I'm curious about how your team's access to Kubernetes clusters is managed. Do developers have direct access, or are all deployments handled through tools like Flux or Argo? If they don't have direct access, how do they interact with the system? Are they reliant on observability tools to access logs instead?
5 Answers
As a developer myself, I can say we don’t have direct access to the Kubernetes API. Our CI/CD processes are managed by Argo Workflows, and we only get read-only access to Argo CD and artifact repositories. For any manual intervention, we have break glass accounts ready to go.
We allow developers access to our playground and dev clusters, but they are encouraged to use Argo and Git tools as much as possible to keep things organized.

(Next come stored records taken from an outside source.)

-- ==== Sys2Proof/Machine/Trap.lean ====
section
/-! DEFINITION. Fetching an instruction word (R282, R361), the units that TSKIP skips (R235), and taking a trap (R233, R238). -/

namespace Sys2Proof.Machine
open Sys2Proof

/-- The instruction buffer's key of a word, its key in device memory. -/
def wordKey (p : Place) : Nat := p.key

/-- The word at a place in the core's instruction buffer, unless that has evicted it meanwhile (DESIGN CHOICE, safe:
assumption log, 6). -/
def State.buffered (s : State) (core : Nat) (p : Place) : Option Word32 × State :=
  match find? (s.core core).ibuf (wordKey p) with
  | none => (none, s)
  | some w =>
    let (f, t) := s.fresh
    if Config.ibufEvicts core (wordKey p) f then (none, t) else (some w, t)

/-- The word at a place in memory, which the core's instruction buffer keeps. -/
def State.fetchAt (s : State) (core : Nat) (p : Place) : Word32 × State :=
  let w := BitVec.ofNat 32 (s.homeBytes p.key 4)
  (w, s.setCore core { s.core core with ibuf := Machine.put (s.core core).ibuf (wordKey p) w })

/-- The home slice holds back the fetch of a word (R121, R174, R175, R258, R311). -/
def State.fetchHeld (s : State) (k : Nat) (p : Place) : Bool :=
  s.homeHolds (.fetch k) p || s.wordHeld noGroup 0 p.key 4 || (s.markWait [p.key]).isSome

/-- The next word of group `k`, or the cause that its fetch meets: TADDR is the address of the unit's first word and
TINFO says fetch (R236, R361). A word that is not buffered is read at its home, as any request is (R121, R258, R266). -/
def State.fetch (s : State) (k : Nat) : Except Cause (Word32 × State) :=
  let g := s.grp k
  let core := coreOf k
  let first := g.firstWord
  match s.translate core g.ctx g.pc.toNat 0 false true with
  | .error c => .error (if c.code = 0 then c else { c with taddr := first })
  | .ok p =>
    if !pteX p.leaf then .error ⟨6, first, pageInfo 0 p.level 1 false true⟩
    else if Config.controlBase ≤ p.pa then .error ⟨2, first, 0⟩
    else if s.unreachable p then .error ⟨0x0A, first, BitVec.ofNat 64 p.home⟩
    else
      match s.buffered core p with
      | (some w, t) => .ok (w, t)
      | (none, t) =>
        if t.fetchHeld k p then .error notYet
        else if t.bad.contains (p.key / 64) then .error ⟨9, g.pc, 4⟩
        else
          match t.stranded [(first.toNat, p.key)], t.readPlanes [⟨0, g.pc.toNat, p⟩] with
          | some c, _ => .error c
          | none, none => .error notYet
          | none, some far => .ok ((t.sendReads far).fetchAt core p)

/-- A fetch that goes to its home touches the windows over its word, and a pin may refuse it (R119, R175). -/
def State.fetchTouch (s : State) (k : Nat) : State :=
  let g := s.grp k
  match s.translate (coreOf k) g.ctx g.pc.toNat 0 false true with
  | .error _ => s
  | .ok p =>
    if (find? (s.core (coreOf k)).ibuf (wordKey p)).isSome then s else (s.touch [p.key]).noteRefusal (.fetch k) (p.key / 128)

/-- A word of a unit that TSKIP skips (R235): a prefix joins the unit, and an instruction word ends the skipped unit. A CBAR that is
skipped has no arrival left to wait for (R58). -/
def Group.skipWordAt (g : Group) (w : Word32) (i : Instr) : Group :=
  if w.toNat / 2 ^ 26 = 1 then { g with pc := g.pc + 4, pfx := g.pfx ++ [{ addr := g.pc, word := w }] }
  else
    { g with
      pc := g.pc + 4, pfx := [], skip := g.skip.tail, heldCbar := g.heldCbar.filter (fun h => h.1 ≠ g.firstWord),
      flight := if g.flight.isEmpty then [] else g.flight ++ [{ g.unit i with done := true }] }

/-- Group `k` passes, within `n` words, the units that TSKIP marks complete, where no older unit is incomplete: the next unit
is then its oldest incomplete one (R233, R235). A word that cannot be fetched or is no instruction is passed no further. -/
def State.passWords (s : State) (k : Nat) : Nat → State
  | 0 => s
  | n + 1 =>
    let g := s.grp k
    if g.nextDone then
      match s.fetch k with
      | .error _ => s
      | .ok (w, _) =>
        match decode w with
        | none => s
        | some i => (s.setGrp k (g.skipWordAt w i)).passWords k n
    else s

/-- TSKIP marks at most 16 units, each of at most four words. -/
def State.passSkipped (s : State) (k : Nat) : State := s.passWords k 64

/-- The unit is an EXIT that no trap cancels any more (R325). -/
def Flight.leaving (u : Flight) : Bool :=
  u.prog ≠ 0 && (match u.instr with
    | .exit => true
    | .exitH _ => true
    | _ => false)

/-- A consumer has met an uncorrectable codeword of device memory at `va`: the health record counts it (R275). -/
def State.noteBad (s : State) (core ctx va : Nat) : State :=
  match s.translate core ctx va 0 false false with
  | .error _ => s
  | .ok p =>
    if p.home ≠ s.device ∨ p.control ∨ (va = 0 ∧ s.bad.contains (p.key / 64) = false) then s
    else s.noteWord p.key

/-- What the service learns of a cause that a consumer of context `ctx` and of a graph meets: uncorrectable data (0x09) and an
unreachable fabric (0x0A) go into the records of the graph's launches, and a codeword into the health record (R239, R275, R276). -/
def State.noteCause (s : State) (core ctx graph : Nat) (c : Cause) : State :=
  if c.code = 10 then s.noteGraph graph 3
  else if c.code = 9 then
    (if c.tinfo.toNat % 8 = 4 then s.noteBad core ctx c.taddr.toNat else s).noteGraph graph 4
  else s

/-- Takes cause `c` in group `k`, which has passed the units that TSKIP marks (R233), with TEPC the oldest incomplete unit
unless `at_` names another. A privileged
group keeps a pre-emption pending, and any other cause is a double trap: the group stops and its context ends with both
causes reported (R238). -/
def State.enterOrEnd (s : State) (k : Nat) (c : Cause) (at_ : Option Word64 := none) : State :=
  let g := s.grp k
  if c.code = 0x0E ∧ g.flight.any Flight.leaving = true then s
  else if g.priv then
    if c.code = 0x0E then s.setGrp k { g with preempt := some c.tinfo.toNat }
    else
      let report : List Word64 := [g.tcause, g.tepc, g.taddr, g.tinfo, BitVec.ofNat 64 c.code, at_.getD g.resumePc, c.taddr, c.tinfo]
      let launcher := ((s.ring.find? (fun x => x.2.ctx = g.ctx && x.2.ending = none)).map (fun x => x.2.conn)).getD 0
      let s := ((s.noteCause (coreOf k) g.ctx (s.graphOf k) c).setGrp k { g with status := .stopped }).endContext g.ctx c.code
      { s with replies := s.replies ++ [{
          conn := launcher, opc := 1, flags := 3, tag := 0, ctx := g.ctx, status := 1,
          cause := c.code, body := report.flatMap (fun w => (cellsLE 0 8 w.toNat).map Prod.snd) }] }
  else
    let s := (s.drainSfu k).cancelWaits k
    let s := s.noteCause (coreOf k) g.ctx (s.graphOf k) c
    let g := (s.grp k).interrupted
    let co := s.core (coreOf k)
    let g' := match at_ with
      | none => g.enterTrap c g.resumePc g.doneAfter
      | some pc => g.enterTrap c pc []
    (s.setGrp k g').setCore (coreOf k) { co with watchdog := del co.watchdog g.ctx }

/-- The next unit of group `k` is one that has completed already, and its words cannot be read, or not yet: none that TSKIP marks
can be passed. -/
def State.skipStuck (s : State) (k : Nat) : Bool := ((s.passSkipped k).grp k).nextDone

/-- Takes cause `c` in group `k` (R233). A pre-emption that finds the group's oldest incomplete unit behind a complete one whose words
cannot be read stays pending until they are, since TEPC names that unit; any other cause then leaves TEPC at the complete one, which
ERET skips (DEDUCED, unsafe: assumption log, 11). -/
def State.takeTrap (s : State) (k : Nat) (c : Cause) (at_ : Option Word64 := none) : State :=
  if c.code = 0x0E ∧ s.skipStuck k = true then s.onGrp k (fun g => { g with preempt := some c.tinfo.toNat })
  else (s.passSkipped k).enterOrEnd k c at_

end Sys2Proof.Machine
end

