/-- An earlier window has not passed every granule that it shares with this one (R125). -/
def State.heldByEarlier (s : State) (core : Nat) (i : Inst) (w : Window) (k : Nat) : Bool :=
  (s.earlier core i w k).any (fun c =>
    (List.range (w.total / 16)).any (fun j =>
      match c.w.offsetOf core (s.inst c.inst) (w.keyOf core i (16 * j)) with
      | some o => c.w.mark ≤ o
      | none => false))

/-- The policy of a context is TRAP (R246). -/
def State.trapPolicy (s : State) (ctx : Nat) : Bool :=
  match (find? s.ctxs ctx).bind Ctx.mode with
  | some (_, pol) => pol
  | none => false

/-- A window that has reached its freeze point: FROZEN, and under TRAP STRANDED at once (R128, R129). -/
def Window.frozen (w : Window) (trap : Bool) (code : Nat) : Window :=
  if trap then { w with state := .stranded, strand := code } else { w with state := .frozen, strand := code }

/-- Source reads of a granule: the first fault, else whether some read has to wait, else the places. -/
def State.sources (s : State) (core ctx : Nat) (xs : List (Nat × Nat)) : Except Cause (List GLane) :=
  match s.translateAll core ctx false (xs.map (fun x => (0, x.2))) with
  | .error c => .error c
  | .ok ps =>
    match firstLane ps (fun p => s.unreachable p.at_) unreachableCause with
    | some c => .error c
    | none =>
      match firstLane ps (fun p => s.bad.contains (p.at_.key / 64)) (fun p => ⟨9, BitVec.ofNat 64 p.va, 4⟩) with
      | some c => .error c
      | none => .ok ps

/-- What the engine reads of `n` bytes at a source (R127): in the control range a register, as a load does (R256); where no
register takes the read, a free value (DESIGN CHOICE, safe: assumption log, 36). -/
def State.sourceValue (s : State) (n : Nat) (x : GLane) : Nat :=
  if x.ctlBadRead n then Config.openSource x.va s.free % 2 ^ (8 * n)
  else if x.at_.control then s.ctlRead x.at_ else s.homeBytes x.at_.key n

/-- A source read has to wait: at the home, at the mark of another window, at a register, or at a page walk (R121, R181, R258).
The bytes of a STRANDED window are read as they stand (DESIGN CHOICE, unsafe: assumption log, 37). -/
def State.sourceWaits (s : State) (r : Req) (n : Nat) (ps : List GLane) : Bool :=
  ps.any (fun p => s.homeHolds r p.at_ || s.wordHeld noGroup 0 p.at_.key n || (s.markWait [p.at_.key]).isSome || p.ctlReadWaits s)

/-- The granule of a global destination lies in a pseudo-channel in training, or in a sector with stores that reached the home
before the window held it (R258, R174). -/
def State.destWaits (s : State) (key : Nat) : Bool :=
  key < localBase && (s.keyHeld key || s.held.any (fun h => h.key / 16 = key / 16))

/-- A granule of the destination holds an uncorrectable word, which a reducing window would read (R123, R128). -/
def State.destBad (s : State) (key : Nat) : Bool := if key < localBase then s.bad.contains (key / 64) else s.badSram key 16

/-- The elements of a granule are written: `es` with their offsets, `ps` with their sources (R118, R123). -/
def State.landBytes (s : State) (core : Nat) (i : Inst) (w : Window) (es : List (Nat × Nat)) (ps : List GLane) : State :=
  let e := elemSize w.rcd.dfmt
  (es.zip ps).foldl (fun t x =>
    let v := elemConvert w.rcd.sfmt w.rcd.dfmt (s.sourceValue (elemSize w.rcd.sfmt) x.2)
    let key := w.keyOf core i x.1.1
    t.writeKey key e (elemCombine w.rcd.red (t.readKey key e) v))
    (if ps.any (fun p => p.ctlBadRead (elemSize w.rcd.sfmt)) then { s with free := s.free + 1 } else s)

/-- The window of a landing that meets cause `c` freezes at its mark, and the service learns of it (R128, R239). -/
def State.freezeAt (s : State) (ik n : Nat) (c : Cause) : State :=
  let i := s.inst ik
  let graph := ((find? s.sets i.set).map TaskSet.graph).getD 0
  (s.noteCause (ik / 16) i.ctx graph c).onWin ik n (fun w =>
    { w with freeze := some (w.mark, c) }.frozen (s.trapPolicy i.ctx) c.code)

/-- A window's next granule lands, or the window faults, waits or freezes (R118, R123 to R125, R128). Its reads of remote sources wait
for credit and go out on the planes of their lines (R264, R266). A granule without an
element passes. The waiters on a granule that becomes full are tested after the mark has passed it (R107, R120, R124). -/
def State.landGranule (s : State) (ik n : Nat) : State :=
  let core := ik / 16
  let i := s.inst ik
  let w := look {} i.wins n
  let k := w.mark / 16
  if !(i.live && w.state = .landing) then s
  else if w.total ≤ w.mark then s.onWin ik n (fun w => { w with state := .landed, lines := [] })
  else
    match w.freeze.filter (fun f => f.1 ≤ w.mark) with
    | some f => s.onWin ik n (fun w => w.frozen (s.trapPolicy i.ctx) f.2.code)
    | none =>
      let s := (s.earlier core i w k).foldl (fun t c => t.onWin c.inst c.win Window.start) s
      if s.heldByEarlier core i w k then s
      else
        let es := w.rcd.elements k
        match s.sources core i.ctx es with
        | .error c =>
          if c.code = 0 then s else s.freezeAt ik n c
        | .ok ps =>
          let key := w.keyOf core i w.mark
          let s := s.touch (ps.map (fun p => p.at_.key))
          let s := s.noteRefusals (.engine ik n) ps
          if s.sourceWaits (.engine ik n) (elemSize w.rcd.sfmt) ps ∨ (es ≠ [] ∧ s.destWaits key = true) then s
          else if es ≠ [] ∧ w.rcd.red ≠ 0 ∧ s.destBad key = true then
            s.freezeAt ik n ⟨9, BitVec.ofNat 64 (w.rcd.dst + w.mark), if w.rcd.dkind = 2 then 4 else 0⟩
          else
            match s.readPlanes ps with
            | none => s
            | some far =>
              let t := (s.sendReads far).landBytes core i w es ps
              let t := if es.length * elemSize w.rcd.dfmt = 16 then t.healSram [(key, 16)] else t
              let t := t.setCore core { t.core core with served := ik % 16 * 16 + n }
              let t := t.onWin ik n (fun w => { w with mark := w.mark + 16 })
              let t := if w.mark + 16 = w.total then t.onWin ik n (fun w => { w with state := .landed, lines := [] }) else t
              let t := if w.rcd.setfull ∧ es ≠ [] then t.turnFull none true [(key - localBase) / 16] else t
              if w.rcd.txbOn ∧ es ≠ [] then t.landSector (i.localStart core + w.rcd.txb % 2 ^ 20) else t
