/-- One suspended instance is placed on a core again (R241, R242): it fits, its PLACE allows it, and there is room for its
windows' engines and lines and its queues. -/
def State.restoreOne (s : State) (core inst : Nat) (saves : List Word64) (x : SuspInst) : Option State :=
  match find? s.sets x.set, s.freeTslot core with
  | some t, some slot =>
    match s.freeRun core (8 * partSpad t.part) with
    | none => none
    | some base =>
      let ik := core * 16 + slot
      let own : Bool := x.images = []
      let wins := if own then [] else x.saved.wins
      let ended := if own then [] else (List.range (partGroups t.part)).filter (fun g =>
        (find? x.images g).isNone && !x.suspended.contains g)
      let held := if own then demand t.part
        else (x.images.map (fun y => y.2.coursesOf y.2.blocks)).sum + 8 * partSpad t.part + partAcc t.part * partWidth t.part / 2
      let gs := (List.range (partGroups t.part)).filter (fun g => !ended.contains g)
      if s.fits core t = false ∨ t.allows core = false ∨ isSteward core ≠ s.isStewardCtx t.ctx
        ∨ (s.core core).free < held ∨ Config.engines < s.enginesUsed core + enginesAgain wins ∨ s.queueTaken core x = true
        ∨ (saves.length ≠ partGroups t.part ∧ own = true) then none
      else
        let fresh := t.newInst x.set x.taskix inst base
        let i : Inst := if own then fresh
          else { fresh with
            held := held, exited := ended, tiles := x.saved.tiles,
            wins := mapVals (wins.filter (fun w => w.2.state ≠ .empty)) (fun _ w => w.release) }
        let c := s.core core
        let s := (({ s with suspd := del s.suspd inst }.clearLocal core base i.spad).setCore core { c with
          used := c.used + held, ibuf := [],
          qcfg := x.queues.foldl (fun m (q : Nat × Word64) => Machine.put m q.1 q.2) c.qcfg,
          qowner := x.queues.foldl (fun m (q : Nat × Word64) => Machine.put m q.1 inst) c.qowner }).dropL1 core
        let at0 := core * 2 ^ 20 + base * 512
        let s := { s with
          lm := wrBytes s.lm (x.lm.map (fun (y : Nat × Byte) => (y.1 + at0, y.2))),
          full := x.full.foldl (fun m g => Machine.put m (g + at0 / 16) true) s.full }
        ((s.setInst ik i).restoreGroups t core slot x saves gs ((s.freeSlots core).take gs.length)).rebind ik
          (sortOn (fun w => w.2.order) wins)
  | _, _ => none

/-- These suspended instances, each with its save areas, one after the other. -/
def State.restoreAll (s : State) (core : Nat) : List (Nat × List Word64) → Option State
  | [] => some s
  | y :: ys =>
    match find? s.suspd y.1 with
    | none => s.restoreAll core ys
    | some x => (s.restoreOne core y.1 y.2 x).bind (fun t => t.restoreAll core ys)

/-- SUSPENDED_RESTORE (R240 to R243): the instances that were suspended together are placed again on one core, where there is
room for all of them and their crews. The addresses of the save areas are its argument (R241; DESIGN CHOICE, safe: assumption
log, 14). -/
def execSuspendedRestore (core : Nat) (insts : List Nat) (saves : List (List Word64)) (s : State) : Out :=
  match insts.head?.bind (fun n => (find? s.suspd n).map (fun x => (n, x))) with
  | none => .next s
  | some (id, x) =>
    if sortOn (fun n => n) insts ≠ s.suspBatch x id ∨ s.saving x = true then .next s
    else
      let xs := insts.filterMap (fun n => (find? s.suspd n).map (fun x => (n, x)))
      match (s.restoreAll core (insts.mapIdx (fun i n => (n, saves[i]?.getD [])))).bind (fun t => t.rejoin (t.crewImages core xs)) with
      | some t => .next t
      | none => .next s

/-! ## Throttling, cores mapped out, boot -/

/-- The throttle fraction of every core of a die becomes `n` sixteenths; the change is counted (R25). -/
def State.setThrottle (s : State) (die n : Nat) : State :=
  let ks := (List.range Config.cores).filter (fun c => dieOf c = die)
  { ks.foldl (fun t c => t.setCore c { t.core c with throttle := n }) s with throttles := countUp 32 s.throttles }

/-- The fraction of a die, which all its cores share. -/
def State.throttleOf (s : State) (die : Nat) : Nat := (s.core (128 * die)).throttle

def execThrottleSet (die n : Nat) (s : State) : Out :=
  .next (if die < 2 ∧ n ≤ 16 ∧ s.throttleOf die < n then s.setThrottle die n else s)
def execThrottleLift (die n : Nat) (s : State) : Out :=
  .next (if die < 2 ∧ n < s.throttleOf die then s.setThrottle die n else s)

/-- CORE_MAPPED_OUT (R10, R79, R281). -/
def execCoreMappedOut (core : Nat) (s : State) : Out :=
  if Config.cores ≤ core ∨ (s.core core).mappedOut = true then .next s
  else .next ((s.setCore core { s.core core with mappedOut := true }).coreLimits.dropResv)

/-- What a reset keeps of a channel, a pseudo-channel and a port: the health record's part, with delays and repairs
(R257, R260, R275, R277; DESIGN CHOICE, unsafe: assumption log, 4). -/
def Chan.history (c : Chan) : Chan :=
  { corr := c.corr, uncorr := c.uncorr, lastBad := c.lastBad, fxasat := c.fxasat, events := c.events, parity := c.parity,
    lostN := c.lostN, lost0 := c.lost0, lost1 := c.lost1, lastPar := c.lastPar }
def PChan.history (p : PChan) : PChan :=
  { lrep := p.lrep, rdly := p.rdly, wdly := p.wdly, spares := p.spares, retired := p.retired }

/-- The polder of a channel at boot, in units of 16 MB: what the service sets, from 1 to 16, or 4 (R148). -/
def bootPolder (ch : Nat) : Nat := ((Config.polderSetting ch).map (fun n => max 1 (min 16 n))).getD 4
def Port.history (p : Port) : Port := { step := p.step, crcfail := p.crcfail, replay := p.replay, retrain := p.retrain }

/-- A module after reset with the image that its boot ROM has verified, or none; a started one has what the service sets at
boot: the sizes of the polders and of the spill queue, and the place of the launch records (R81, R148, R276). -/
def State.rebooted (s : State) (flash image : List Byte) (booted : Bool) : State :=
  let r := State.reset
  { r with
    flash := flash, image := image, booted := booted, device := s.device, replace := s.replace, throttles := s.throttles,
    ueDrop0 := s.ueDrop0, ueDrop1 := s.ueDrop1, forced := s.forced, agenda := s.agenda, free := s.free,
    access := if booted then Config.accessTable.foldl (fun m e => Machine.put m e.1 ⟨e.2.1, e.2.2.1, e.2.2.2⟩) [] else [],
    cores := s.cores.foldl (fun m c =>
      if c.2.mappedOut then Machine.put m c.1 { look {} m c.1 with mappedOut := true } else m) r.cores,
    chans := (List.range 256).map (fun ch => (ch, { (s.chan ch).history with
      polder := if booted then bootPolder ch else 4,
      parked := bankSlots * ((s.pchan (2 * ch)).retired.length + (s.pchan (2 * ch + 1)).retired.length) })),
    spillMax := if booted then Config.spillSetting.getD 65536 else 65536, ringBase := if booted then some Config.ringAt else none,
    pchans := mapVals s.pchans (fun _ p => p.history), ports := mapVals s.ports (fun _ p => p.history),
    down := (s.ports.filter (fun p => p.2.step = 3)).map (fun p => s.device * 18 + p.1) }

I believe having some access during development is crucial. It allows developers to test and verify their code in Kubernetes early on, which leads to better quality and satisfaction. A separate cluster for developers can make a real difference!
In our setup, developers have unrestricted access to development namespaces on non-prod clusters. For production, they usually have read-only access based on the need. Only a select few developers can access the namespaces that hold sensitive data, like PCI information. Most of the time, our deployment pipelines handle everything, so direct access isn’t really needed.
The level of access really varies; in our case, developers can freely access their own non-prod namespaces but only have read access in production. This way, they can deploy and test without impacting live environments.